Background information
- Origin: The Hague, Netherlands
- Genres: Rock, Alternative
- Years active: 2006–present
- Members: Léon Huisman guitar/vocal Nigel de Vette guitar Dex de Fijter bass guitar Gabriël Huisman drums
- Website: thebohemes.nl

= The Bohemes =

Dutch band

The Bohemes are an alternative indie rock band from The Hague. The sound is comparable to bands such as The Libertines, Arctic Monkeys, Kings of Leon and The Jam. The band's name is taken from Arthur Rimbaud's poem Ma Bohème.

The bandmembers of The Bohemes are singer and guitarist Léon Huisman, guitarist Nigel de Vette, bassist Dex de Fijter and drummer Gabriël Huisman.

On July 21, 2020 Von Fisennepark is released on popular digital streaming services. It is the first single in the current formation of the band. Because of the intelligent lockdown in The Netherlands, the single is recorded and produced remotely.

==Highlights==
The Bohemes were originally formed in 2006 by Léon Huisman and Milan Weekhout, who met each other at a school in Rijswijk.

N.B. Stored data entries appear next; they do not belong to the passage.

-- ==== Sys2Proof/Machine/RegNames.lean ====
section
/-!
DEFINITION. Machine/RegNames.lean: the BAR0 byte address of every register of the spec (R11, R69, R114, R166, R228,
R285, R326, R370, R412, R447, R473, R501, R533, R536, R574, R598, R640, R650, R663 and the block map of chapter 17).
An array is a function of its indices.
-/
namespace Sys2Proof.Machine.R
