-- ==== Sys2Proof/Machine/Verify.lean ====
section
/-!
DEFINITION. Machine/Verify.lean: Catalogue verification (R347, R348): each check gives the code, the section and the image offset
of what it rejects.
-/
namespace Sys2Proof.Machine

/-- What a check rejects: the code of R347, the section index (0xFFFF for header and table), the image byte offset. -/
abbrev Fail := Nat × Nat × Nat

/-- The section index that stands for the header and the table (R347). -/
def hdrSect : Nat := 0xFFFF

/-- Rejects where `bad` holds. -/
def chk (bad : Bool) (code sec off : Nat) : Option Fail := if bad then some (code, sec, off) else none

/-- The first of a list of checks that fails. -/
def firstOf : List (Option Fail) → Option Fail
  | [] => none
  | some f :: _ => some f
  | none :: rest => firstOf rest

/-- Whether the `n` bytes at `j` are the complement of those at `i` (R335). -/
def cplOk (b : List Byte) (i j n : Nat) : Bool := imgN b i n + imgN b j n == 2 ^ (8 * n) - 1

/-! ### Checks of the image as a whole -/

/-- The section types of R336. -/
def sectTypes : List Nat := [1, 2, 3, 4, 5, 6, 7, 8, 0x7F]

/-- The fixed length of a section type (R336). -/
def fixedLen (t : Nat) : Option Nat :=
  if t = 1 then some 64 else if t = 2 then some 48 else if t = 6 then some 64 else if t = 7 then some 16
  else if t = 8 then some 32 else none

/-- The pairs of R335 in a section type: byte, byte of the complement, length. -/
def cplPairs (t : Nat) : List (Nat × Nat × Nat) :=
  if t = 1 then [(0, 2, 2), (4, 6, 2), (8, 10, 2), (16, 20, 4), (24, 26, 2), (28, 30, 2)]
  else if t = 2 then [(0, 16, 8), (8, 24, 4)]
  else if t = 8 then [(0, 4, 4), (8, 12, 4)]
  else []

/-- One code image of a CLOVE section (R342). -/
structure CloveImg where
  engines : Nat
  entry : Nat
  load : Nat
  code : List Byte

/-- Reads `n` code images from byte `k` on, each with the byte at which it begins, and the byte after the last (R342). -/
def cloveImgs (b : List Byte) : Nat → Nat → List (CloveImg × Nat) × Nat
  | 0, k => ([], k)
  | n + 1, k =>
    let len := imgN b (k + 12) 4
    let r := cloveImgs b n (ceilDiv (k + 16 + len) 16 * 16)
    ((⟨imgN b k 2, imgN b (k + 4) 4, imgN b (k + 8) 4, (b.drop (k + 16)).take len⟩, k) :: r.1, r.2)

/-- The code images of a CLOVE section. -/
def cloveOf (b : List Byte) : List CloveImg := (cloveImgs b (min 256 (imgN b 0 4)) 16).1.map Prod.fst

/-- The bytes that a CLOVE section leaves zero: first byte and count (R342). -/
def cloveZeros (b : List Byte) : List (Nat × Nat) :=
  (4, 12) :: (cloveImgs b (min 256 (imgN b 0 4)) 16).1.flatMap (fun i =>
    let stop := i.2 + 16 + imgN b (i.2 + 12) 4
    [(i.2 + 2, 2), (stop, ceilDiv stop 16 * 16 - stop)])

/-- The bytes that a section of type `t` with bytes `b` leaves zero: first byte and count (R337 to R345). -/
def zeroBytes (t : Nat) (b : List Byte) : List (Nat × Nat) :=
  if t = 1 then [(15, 1), (32, 32)]
  else if t = 2 then [(12, 4), (28, 4)]
  else if t = 4 then planZeros b
  else if t = 5 then cloveZeros b
  else if t = 6 then (4, 4) :: (40, 24) :: (List.range 8).map (fun k => (9 + 4 * k, 1))
  else if t = 7 then [(2, 2), (8, 8)]
  else if t = 8 then [(20, 12)]
  else []

/-- Whether any of `n` bytes from `k` is not zero. -/
def nonZero (img : List Byte) (k n : Nat) : Bool := ((img.drop k).take n).any (fun b => b != 0#8)

/-- Checks 0x01 and 0x02: magic and format (R330). -/
def chkMagic (img : List Byte) : Option Fail :=
  firstOf [chk (imgN img 0 4 != 0x4C544143) 1 hdrSect 0, chk (imgN img 6 2 != 64) 1 hdrSect 6]

/-- Check 0x02: format and flags (R330). -/
def chkFormat (img : List Byte) : Option Fail :=
  firstOf [chk (imgN img 5 1 != 1) 2 hdrSect 5, chk (imgN img 4 1 != 0) 2 hdrSect 4, chk (decide (4 ≤ imgN img 56 4)) 2 hdrSect 56]

/-- Check 0x03: length (R329). -/
def chkLength (img : List Byte) : Option Fail :=
  let n := imgN img 8 4
  chk (n % 16 != 0 || decide (8388608 < n) || n != img.length || decide (n < 64)) 3 hdrSect 8

/-- Check 0x04: image CRC (R331). -/
def chkCrc (img : List Byte) : Option Fail := chk (imgCrc img != imgN img 16 4) 4 hdrSect 16

/-- Check 0x05: table CRC. -/
def chkTable (img : List Byte) : Option Fail :=
  let e := sectAt (sectCount img)
  firstOf [chk (decide (img.length < e)) 5 hdrSect 12,
    chk ((crc32c ((img.drop 64).take (e - 64))).toNat != imgN img 20 4) 5 hdrSect 20]

/-- Check 0x06: section CRCs. -/
def chkSections (img : List Byte) : Option Fail :=
  (sects img).findSome? (fun x => firstOf [chk (decide (img.length < x.off + x.len)) 6 x.idx (sectAt x.idx + 12),
    chk ((crc32c (x.body img)).toNat != x.crc) 6 x.idx x.off])

/-- Check 0x07: complements (R335). -/
def chkCpl (img : List Byte) : Option Fail :=
  (sects img).findSome? (fun x =>
    let e := sectAt x.idx
    let b := x.body img
    firstOf (chk (!cplOk img (e + 4) (e + 8) 2) 7 x.idx (e + 4) :: chk (!cplOk img (e + 6) (e + 10) 2) 7 x.idx (e + 6)
      :: (cplPairs x.typ).map (fun p => chk (decide (p.2.1 + p.2.2 ≤ b.length) && !cplOk b p.1 p.2.1 p.2.2) 7 x.idx (x.off + p.1))))

/-- Bytes outside the header, the table and the sections, as (from, count), given the sections in order of their offsets
(R329). -/
def gapsOf (n : Nat) : Nat → List Sect → List (Nat × Nat)
  | at', [] => [(at', n - at')]
  | at', x :: rest => (at', x.off - at') :: gapsOf n (max at' (x.off + x.len)) rest

/-- The part of check 0x08 that concerns the header, the table and the placement of the sections (R329, R330, R332). -/
def chkPlacing (img : List Byte) : Option Fail :=
  let tend := sectAt (sectCount img)
  let ord := sortBy (fun (x y : Sect) => decide (x.off < y.off)) (sects img)
  let one := fun (x : Sect) =>
    let e := sectAt x.idx
    firstOf [chk (x.sver != 1) 8 x.idx (e + 1), chk (imgN img (e + 2) 2 != 0) 8 x.idx (e + 2),
      chk (decide (x.last < x.first) || decide (1023 < x.last)) 8 x.idx (e + 4), chk (nonZero img (e + 24) 8) 8 x.idx (e + 24),
      chk (x.off % 16 != 0 || decide (x.off < tend) || decide (img.length < x.off + x.len)) 8 x.idx (e + 12),
      chk (x.len == 0) 8 x.idx (e + 16)]
  firstOf [chk (sectCount img == 0 || decide (4096 < sectCount img)) 8 hdrSect 12, chk (imgN img 14 2 != 0) 8 hdrSect 14,
    (sects img).findSome? one,
    (ord.zip (ord.drop 1)).findSome? (fun p => chk (decide (p.2.off < p.1.off + p.1.len)) 8 p.2.idx (sectAt p.2.idx + 12)),
    (gapsOf img.length tend ord).findSome? (fun g => chk (nonZero img g.1 g.2) 8 hdrSect g.1)]

/-- The part of check 0x08 that concerns the lengths of sections and the bytes that they leave zero (R336 to R345). -/
def chkForm (img : List Byte) : Option Fail :=
  (sects img).findSome? (fun x => firstOf (
    chk ((fixedLen x.typ).any (fun n => n != x.len) || (x.typ == 3 && x.len % 8 != 0) || (x.typ == 0x7F && x.len % 16 != 0)) 8 x.idx
        (sectAt x.idx + 16)
      :: (zeroBytes x.typ (x.body img)).map (fun z => chk (nonZero img (x.off + z.1) (min z.2 (x.len - z.1))) 8 x.idx (x.off + z.1))))

/-- Check 0x08: layout (R329, R330, R332, R336 to R345). -/
def chkLayout (img : List Byte) : Option Fail := chkPlacing img <|> chkForm img

/-- Check 0x09: section types (R336). -/
def chkTypes (img : List Byte) : Option Fail :=
  (sects img).findSome? (fun x => chk (!sectTypes.contains x.typ) 9 x.idx (sectAt x.idx))

/-- Check 0x12: the digest (R331). -/
def chkDigest (img : List Byte) : Option Fail := chk (imgDigest img != (img.drop 24).take 32) 0x12 hdrSect 24

/-- Whether an image's header, table and section placement can be read (R354). -/
def imgReadable (img : List Byte) : Bool :=
  (chkMagic img <|> chkLength img <|> chkTable img <|> chkSections img <|> chkPlacing img).isNone

/-! ### Checks of what applies to this device -/

/-- Index and offset of the section of a type that applies to address `a`; the table where there is none. -/
def secLoc (img : List Byte) (a typ off : Nat) : Nat × Nat :=
  match (sectsFor img a typ).head? with
  | some x => (x.idx, x.off + off)
  | none => (hdrSect, 64)

/-- Rejects at byte `off` of the section of type `typ`. -/
def chkAt (bad : Bool) (code : Nat) (l : Nat × Nat) : Option Fail := chk bad code l.1 l.2

/-- The place of the value of a register in the REGS section, or of the field that carries it. -/
def regLoc (img : List Byte) (a r : Nat) : Nat × Nat :=
  match carried r with
  | some (t, o, _, _) => secLoc img a t o
  | none =>
    let es := regsEntries ((sectOpt img a 3).getD [])
    match findIdxFrom (fun (e : Nat × Nat) => e.1 == r) 0 es with
    | some k => secLoc img a 3 (8 * k + 4)
    | none => secLoc img a 3 0

/-- Check 0x0A: presence (R334). -/
def chkPresence (img : List Byte) (a : Nat) : Option Fail :=
  let mode := imgN (sectBytes img a 1) 0 2
  firstOf ((sectTypes.filter (· != 0x7F)).map (fun t =>
      match (sectsFor img a t).drop 1 with
      | x :: _ => some (0x0A, x.idx, sectAt x.idx)
      | [] => none)
    ++ [1, 2, 8].map (fun t => chk (sectsFor img a t).isEmpty 0x0A hdrSect 64)
    ++ [chk (decide (2 ≤ mode) && decide (mode ≤ 5) && (sectsFor img a 4).isEmpty) 0x0A hdrSect 64])

/-- Check 0x0B: the REGS entries (R340). -/
def chkRegs (img : List Byte) (a : Nat) : Option Fail :=
  let es := regsEntries ((sectOpt img a 3).getD [])
  let one := fun (p : (Nat × Nat) × Nat) =>
    let l := secLoc img a 3 (8 * p.2)
    let prev := if p.2 = 0 then 0 else (es.getD (p.2 - 1) (0, 0)).1 + 1
    let store := match regRow p.1.1 with
      | some r => if r.acc = Acc.rwa then some r.store else none
      | none => none
    firstOf [chkAt (decide (p.1.1 < prev)) 0x0B l, chkAt (store.isNone || (carried p.1.1).isSome) 0x0B l,
      chkAt ((BitVec.ofNat 32 p.1.2 &&& ~~~(store.getD 0)) != 0#32) 0x0B (l.1, l.2 + 4)]
  es.zipIdx.findSome? one

/-- Check 0x0C: geometry and time (R38, R148, R162, R188, R201, R338). -/
def chkGeometry (img : List Byte) (a : Nat) : Option Fail :=
  let g := sectBytes img a 1
  let tb := sectBytes img a 2
  let at' := fun (o : Nat) => secLoc img a 1 o
  let mode := imgN g 0 2
  let n := imgN g 4 2
  let k := imgN g 8 2
  let width := imgN g 12 1
  let shape := imgN g 13 1
  let w := imgN g 16 4
  let t := imgN g 24 2
  let num := imgN tb 32 8
  let den := imgN tb 40 8
  let hold := [chkAt (n != 0) 0x0C (at' 4), chkAt (k != 0) 0x0C (at' 8), chkAt (shape != 0) 0x0C (at' 13), chkAt (w != 0) 0x0C (at' 16),
    chkAt (t != 0) 0x0C (at' 24)]
  let work := [chkAt (decide (2 < shape) || (mode == 3) != (shape == 0)) 0x0C (at' 13),
    chkAt (n % 32 != 0 || decide (n < 32) || decide (4096 < n) || (shape == 2 && n % 64 != 0)) 0x0C (at' 4),
    chkAt (decide (k < 1) || decide (4096 < k)) 0x0C (at' 8), chkAt (decide (t < 16) || decide (1024 < t)) 0x0C (at' 24),
    chkAt (w == 0 || w % 128 != 0 || w % t != 0 || decide (65536 < w) || decide (4096 < w / t)) 0x0C (at' 16)]
  firstOf ([chkAt (decide (mode < 1) || decide (5 < mode)) 0x0C (at' 0), chkAt (width != 4 && width != 8) 0x0C (at' 12),
      chkAt (decide (1 < imgN g 14 1)) 0x0C (at' 14)]
    ++ (if mode = 1 then hold else work)
    ++ [chkAt (den == 0) 0x0C (secLoc img a 2 40),
        chkAt (decide (num < 4 * den) || decide (1000000000 * den < num)) 0x0C (secLoc img a 2 32)])

/-- Whether logical tile `t` is MISSING under a plan (R226). -/
def State.missingUnder (s : State) (resident : Bool) (t : Nat) : Bool :=
  match s.physOf t with
  | none => true
  | some p => s.fget (F.ARRAY_PMAP_STATE p) == 5 && !resident

/-- The list entries that list position `j` takes part of in round `u` (R195). -/
def WingPlan.touched (w : WingPlan) (t u j : Nat) : List Nat :=
  let lo := w.cut t u j
  let hi := w.cut t u (j + 1)
  if hi ≤ lo then [] else (List.range ((hi - 1) / t + 1 - lo / t)).map (fun d => lo / t + d)

/-- Whether the cut of a wing list breaks the limits of R201: groups in a run, and entries at home. -/
def wingCutBad (v : State) (w : WingPlan) : Bool :=
  let t := v.passLen
  let n := w.tiles.length
  let gmax := (if v.fbit F.ACCUM_CFG_EXACT_WT then 2048 else 2560) / (t * v.sampleBytes)
  let groups := fun (e : Nat) => [(groupsOf v (w.blocks.getD e 0)).1, (groupsOf v (w.blocks.getD e 0)).2]
  let homes := (List.range w.blocks.length).map (fun e => w.home t e)
  (List.range (min n (v.nChan * v.rpd))).any (fun u => (List.range n).any (fun j =>
      decide (gmax < ((w.touched t u j).flatMap groups).dedup.length)))
    || (List.range n).any (fun j => decide ((if v.w8 then 4 else 8) < (homes.filter (· == j)).length))

/-- Whether ACCUM.BLOCKS names a range that R283 rejects, in any mode. -/
def rangeBad (v : State) : Bool :=
  decide (shapeBlocks v < blkFirst v + blkCount v) || decide ((if v.w8 then 1536 else 3072) < blkCount v)
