/-- What drives source `k` (R72, R158, R233, R287, R328, R373, R414, R449, R475, R503, R535, R539, R576 to R578, R642, R665); inputs 640 to
655 of the event router are the X-end events of mailboxes 0 to 15 (R594). None for a source that is a pulse: its command is all there
is of it. -/
def State.sourceInput (s : State) (k : Nat) : Option Bool :=
  if k < 192 then some (s.anyEvent (R.LANE_EVENT k) (R.LANE_EVENT_EN k))
  else if k < 256 then
    let n := k - 192
    some (if n < 9 then s.oneEvent R.INGEST_EVENT R.INGEST_EVENT_EN n
      else if n < 32 then false
      else if n < 48 then s.pendBank R.INGEST_HIGH_PEND (n - 32)
      else s.pendBank R.INGEST_LOW_PEND (n - 48))
  else if k < 352 then
    let g := k - 256
    some (s.tevEvent g || (g == 0 && s.anyEvent R.ARRAY_EVENT R.ARRAY_EVENT_EN)
      || (g == 1 && s.maskEvent R.ACCUM_EVENT R.ACCUM_EVENT_EN 0x1FA) || (g == 2 && s.maskEvent R.ACCUM_EVENT R.ACCUM_EVENT_EN 0x5))
  else if k < 384 then some (decide (k - 352 < 11) && s.oneEvent R.BEAM_EVENT R.BEAM_EVENT_EN (k - 352))
  else if k < 448 then
    let n := (k - 384) / 2
    some (s.maskEvent (R.DMA_CH_EVENT n) (R.DMA_CH_EVENT_EN n) (if k % 2 = 0 then 0x3 else 0x7C))
  else if k < 496 then
    let m := k - 448
    some (s.maskEvent (R.MBOX_EVENT m) (R.MBOX_EVENT_EN m) (if 32 ≤ m ∧ m ≤ 35 ∨ 44 ≤ m then 0x11F1F else yEvents))
  else if k < 520 then
    let n := k - 496
    if 16 ≤ n ∧ n < 20 then none else some (decide (n < 16) && s.oneEvent R.TIME_EVENT R.TIME_EVENT_EN n)
  else if k < 536 then
    let n := k - 520
    if n < 4 then none
    else some (if n = 4 then bitOf (s.rdN R.CHAIN_RXQ_CTRL) 31 else n == 5 && s.anyEvent R.CHAIN_EVENT R.CHAIN_EVENT_EN)
  else if k < 568 then
    let c := (k - 536) % 16
    let on := fun (m : Nat) => [c, 16 + c].any (fun h => s.maskEvent (R.HBMC_CH_EVENT h) R.HBMC_CH_EVENT_EN m)
    some (if k < 552 then on 0x5 || (k == 536 && s.anyEvent R.HBMC_EVENT R.HBMC_EVENT_EN) else on 0x2)
  else if k < 584 then some (decide (k - 568 < 5) && s.oneEvent R.MATRIX_EVENT R.MATRIX_EVENT_EN (k - 568))
  else if k < 616 then
    let n := k - 584
    some (if n < 12 then s.oneEvent R.POWER_EVENT R.POWER_EVENT_EN n else n == 12 && s.anyEvent R.BOOT_EVENT R.BOOT_EVENT_EN)
  else if k < 640 then
    let n := k - 616
    some (if n = 0 then s.anyEvent R.CAT_EVENT R.CAT_EVENT_EN
      else if n = 1 then s.maskEvent R.CORE_EVENT R.CORE_EVENT_EN 0x1
      else if n = 2 then s.maskEvent R.CORE_EVENT R.CORE_EVENT_EN 0xFE
      else if n < 19 then s.anyEvent (R.CLOVE_EVENT (n - 3)) (R.CLOVE_EVENT_EN (n - 3))
      else if n = 19 then s.anyEvent R.HOSTIF_EVENT R.HOSTIF_EVENT_EN
      else if n = 20 then s.anyEvent R.MGMT_EVENT R.MGMT_EVENT_EN
      else if n = 21 then s.anyEvent R.IRQ_EVENT R.IRQ_EVENT_EN
      else bitOf (s.rdN R.IRQ_SW) (n - 22))
  else some (s.maskEvent (R.MBOX_EVENT (k - 640)) (R.MBOX_EVENT_EN (k - 640)) xEvents)

/-- The bases of the allocation groups (R577). -/
def irqBases : List Nat := [0, 192, 256, 352, 384, 448, 496, 520, 536, 568, 584, 616]

/-- The allocation group of source `k` (R577, R592). -/
def irqGroup (k : Nat) : Nat := (irqBases.filter (fun b => decide (b ≤ k))).length - 1

/-- Whether source `k` is edge-sensitive; a host mailbox input follows its level (R579). -/
def State.irqEdge (s : State) (k : Nat) : Bool := decide (k < 640) && s.fbit (F.IRQ_SRC_CFG_EDGE k)

/-- The targets of source `k`: 0 Curator A, 1 Curator B, 2 the host, 3 the active Curator (R581, R594). -/
def State.irqTargets (s : State) (k : Nat) : List Nat :=
  if 640 ≤ k then (if s.fbit (F.IRQ_HMBOX_EN (k - 640)) then [2] else [])
  else if s.fbit (F.IRQ_SRC_CFG_EN k) then
    (match s.fget (F.IRQ_SRC_CFG_TARGET k) with
     | 1 => [3]
     | 2 => [0]
     | 3 => [1]
     | 4 => [0, 1]
     | _ => []) ++ (if s.fbit (F.IRQ_SRC_CFG_HOST k) then [2] else [])
  else []

/-- The MSI-X vector of input `k` (R594). -/
def State.irqVec (s : State) (k : Nat) : Nat := if 640 ≤ k then s.fget (F.IRQ_HMBOX_VEC (k - 640)) else s.fget (F.IRQ_SRC_CFG_VEC k)

/-- Whether source `k` is fast toward a Curator target, and whether moderation applies to it (R581, R592). -/
def State.irqFast (s : State) (k : Nat) : Bool := decide (k < 640) && s.fbit (F.IRQ_SRC_CFG_FAST k)
def State.irqModerated (s : State) (k : Nat) : Bool :=
  decide (k < 640) && s.fbit (F.IRQ_SRC_CFG_MOD k) && !s.irqFast k && s.fget (F.IRQ_MOD_TIME (irqGroup k)) != 0

/-! ### States -/

/-- The state of source `k` toward target `t` (R579). -/
def State.irqGet (s : State) (k t : Nat) : Nat := tget 0 s.irq.st (4 * k + t)

/-- Whether source `k` is held toward `t` (R592). -/
def State.irqHeld (s : State) (k t : Nat) : Bool := s.irq.held.contains (4 * k + t)

/-- Whether MSI-X vector `v` is pending: an input of it is pending toward the host and not held (R594). -/
def State.vecPending (s : State) (v : Nat) : Bool :=
  s.irq.st.any (fun e => e.1 % 4 == 2 && e.2 == 1 && !s.irq.held.contains e.1 && s.irqVec (e.1 / 4) == v)

/-- Shows what IRQ.MSIX_PEND reads of vector `v` (R598). -/
def State.showVec (s : State) (v : Nat) : State := s.setFlag R.IRQ_MSIX_PEND v (s.vecPending v)

/-- Shows what IRQ.PEND and IRQ.ACTIVE read of source `k` (R598). -/
def State.showSource (s : State) (k : Nat) : State :=
  if 640 ≤ k then s
  else
    let sts := [0, 1, 2, 3].map (s.irqGet k)
    (s.setFlag R.IRQ_PEND k (sts.any (fun x => x == 1 || x == 3))).setFlag R.IRQ_ACTIVE k (sts.any (fun x => decide (2 ≤ x)))

/-- Puts source `k` into a state toward `t`; leaving PENDING ends a hold. -/
def State.irqSet (s : State) (k t st : Nat) : State :=
  let s1 := s.irqMod (fun i => { i with st := tset 0 i.st (4 * k + t) st, held := if st = 1 then i.held else i.held.erase (4 * k + t) })
  (s1.showSource k).doIf (t == 2) (fun u => u.showVec (u.irqVec k))

/-! ### The event router -/

/-- Whether the endpoint may send the message of vector `v` now (R594, R596). -/
def State.vecOpen (s : State) (v : Nat) : Bool :=
  s.fget F.HOSTIF_STATUS_DSTATE == 0 && !s.host.cold && s.fbit F.HOSTIF_STATUS_MSIX_EN && !s.fbit F.HOSTIF_STATUS_FMASK
    && !bitOf (s.rdN (R.HOSTIF_MSIX_CTRL v)) 0

/-- Sends the message of vector `v` where it is pending and may be sent: its pending inputs are thereby delivered (R579, R594). -/
def State.sendVec (s : State) (v : Nat) : State :=
  if s.vecPending v && s.vecOpen v then
    let ks := (s.irq.st.filter (fun e => e.1 % 4 == 2 && e.2 == 1 && !s.irq.held.contains e.1 && s.irqVec (e.1 / 4) == v)).map
      (fun e => e.1 / 4)
    ((s.forEach ks (fun u k => u.irqSet k 2 2)).emit (.msix v (s.rd64 (R.HOSTIF_MSIX_ADDR_LO v) (R.HOSTIF_MSIX_ADDR_HI v))
      (s.rdN (R.HOSTIF_MSIX_DATA v)))).count R.IRQ_MSIX_SENT
  else s

/-- The function is in D3hot or D3cold (R593, R596). -/
def State.inD3 (s : State) : Bool := s.fget F.HOSTIF_STATUS_DSTATE == 3 || s.host.cold

/-- Signals PME for a vector that becomes pending in D3 (R596, R649). -/
def State.signalPme (s : State) : State :=
  let s1 := (s.count R.IRQ_PME).raise F.IRQ_EVENT_PME
  ({ s1 with host := { s1.host with pme := true } }).doIf s.host.pmeEn (fun u => u.emit .pme)

/-- What a vector that is pending now, and was not before, does (R594, R596). -/
def State.vecRises (s : State) (v : Nat) (before : Bool) : State :=
  if !s.vecPending v || before then s
  else if s.inD3 then s.signalPme else s.sendVec v
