-- ==== Sys2Proof/Machine/Flags.lean ====
section
/-!
DEFINITION. Machine/Flags.lean: the arithmetic of Mace that saturates or rounds and what it sets in DSPSTAT: products, accumulation, scaled
moves (R546 to R549).
-/
namespace Sys2Proof.Machine

/-- Sets bits of DSPSTAT: 0 ASAT, 1 MSAT (R548, R549, R558). -/
def State.dspFlag (s : State) (pr : Proc) (bit : Nat) (c : Bool) : State :=
  if c then s.mpMod (ix pr) (fun p => { p with dspstat := insertBits p.dspstat bit 1 1 }) else s

/-- A signed sum or difference that saturates (R546). -/
def satWord (i : Int) : Word := BitVec.ofInt 32 (max (-(2 ^ 31)) (min i (2 ^ 31 - 1)))

/-- The real part [31:16] and the imaginary part [15:0] of a complex word, and the real value of a halfword (R547). -/
def cre (w : Word) : Int := toSigned 16 (w.toNat / 2 ^ 16)
def cim (w : Word) : Int := toSigned 16 w.toNat

/-- An operand of a product: complex, or real. -/
inductive Opnd where
  | cplx (re im : Int)
  | real (v : Int)
  deriving DecidableEq, Repr

/-- A word as an operand: complex where `c`, else its low half. -/
def opnd (c : Bool) (w : Word) : Opnd := if c then .cplx (cre w) (cim w) else .real (cim w)

/-- What RE and IM receive of a product; none where IM receives nothing (R547). -/
def product (x o : Opnd) (conj : Bool) : Int × Option Int :=
  match x, o with
  | .cplx xr xi, .cplx or' oi => if conj then (xr * or' + xi * oi, some (xi * or' - xr * oi)) else (xr * or' - xi * oi, some (xr * oi + xi * or'))
  | .cplx xr xi, .real v => (xr * v, some (xi * v))
  | .real v, .cplx or' oi => (v * or', some (if conj then -(v * oi) else v * oi))
  | .real v, .real u => (v * u, none)

/-- The power of an operand (R547, R551). -/
def power : Opnd → Int
  | .cplx re im => re * re + im * im
  | .real v => v * v

/-- A part after an addition, and whether it had to saturate (R548). -/
def accAdd (part d : Int) : Int × Bool := satSym (2 ^ 39 - 1) (part + d)

/-- Adds a product to an accumulator: NEG subtracts it, Z writes it instead (R547, R548). -/
def State.accumulate (s : State) (pr : Proc) (n : Fin 4) (p : Int × Option Int) (neg z : Bool) : State :=
  let v := s.getAcc pr n
  let sg := fun (i : Int) => if neg then -i else i
  let re := if z then (sg p.1, false) else accAdd v.1 (sg p.1)
  let im := match p.2 with
    | some i => if z then (sg i, false) else accAdd v.2 (sg i)
    | none => (if z then 0 else v.2, false)
  (s.setAcc pr n (re.1, im.1)).dspFlag pr 0 (re.2 || im.2)

/-- Adds a power to RE of an accumulator, or writes it there (R547, R548, R551). -/
def State.addPower (s : State) (pr : Proc) (n : Fin 4) (d : Int) (z : Bool) : State :=
  let v := s.getAcc pr n
  let re := if z then (d, false) else accAdd v.1 d
  (s.setAcc pr n (re.1, v.2)).dspFlag pr 0 re.2

/-- A part of an accumulator scaled by sc (R549). -/
def State.scaled (s : State) (pr : Proc) (v : Int) : Int :=
  let sc := (s.mp (ix pr)).cur.sc
  let sh := min 39 (extractBits sc 0 6)
  if sh = 0 then v else if sc.getLsbD 8 then (v + 2 ^ (sh - 1)) / 2 ^ sh else v / 2 ^ sh

/-- What APACK writes, and whether it saturated (R549). -/
def State.packAcc (s : State) (pr : Proc) (n : Fin 4) : Word × Bool :=
  let v := s.getAcc pr n
  let re := satSym 32767 (s.scaled pr v.1)
  let im := satSym 32767 (s.scaled pr v.2)
  (BitVec.ofNat 32 (fromSigned 16 re.1 * 2 ^ 16 + fromSigned 16 im.1), re.2 || im.2)

/-- What AMOVRE or AMOVIM writes of a part, and whether it saturated (R549). -/
def State.movePart (s : State) (pr : Proc) (v : Int) : Word × Bool :=
  let r := satSym (2 ^ 31 - 1) (s.scaled pr v)
  (BitVec.ofInt 32 r.1, r.2)

end Sys2Proof.Machine
end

Opening act Bettie Serveert

In December 2009, The Bohemes were the opening act to Bettie Serveert in about 20 popular Dutch music venues, such as 013 (Tilburg), Tivoli (Utrecht) and Paradiso (Amsterdam).

KinkTV Plug de Band

By the end of 2009, The Bohemes won KinkTV show Plug de Band. The show was aired on TMF, 3FM and KinkFM.

2019 - 2023
In 2019, The Bohemes consisted of brothers Léon en Gabriël Huisman when Nigel de Vette joins on guitar. Early 2020, Dex de Fijter joins on bass guitar.

2023-now
In 2023, in a different set up with Kevin Smits on guitar and Redmar Hiemstra on bass, The Weekend Wasteland EP was recorded.

==Discography==

- 2009
- The Black & White Demos (Double album)
- I, Boheme (EP)
- 2010
- Up the Modern World!/Entitled (Split single)
- 2011
- To the Ears of the Night
- 2013
- Grey Demos
- 2020
- Von Fisennepark (single)
- 2020
- Would You (single)
- 2024
- The Weekend Wasteland (EP)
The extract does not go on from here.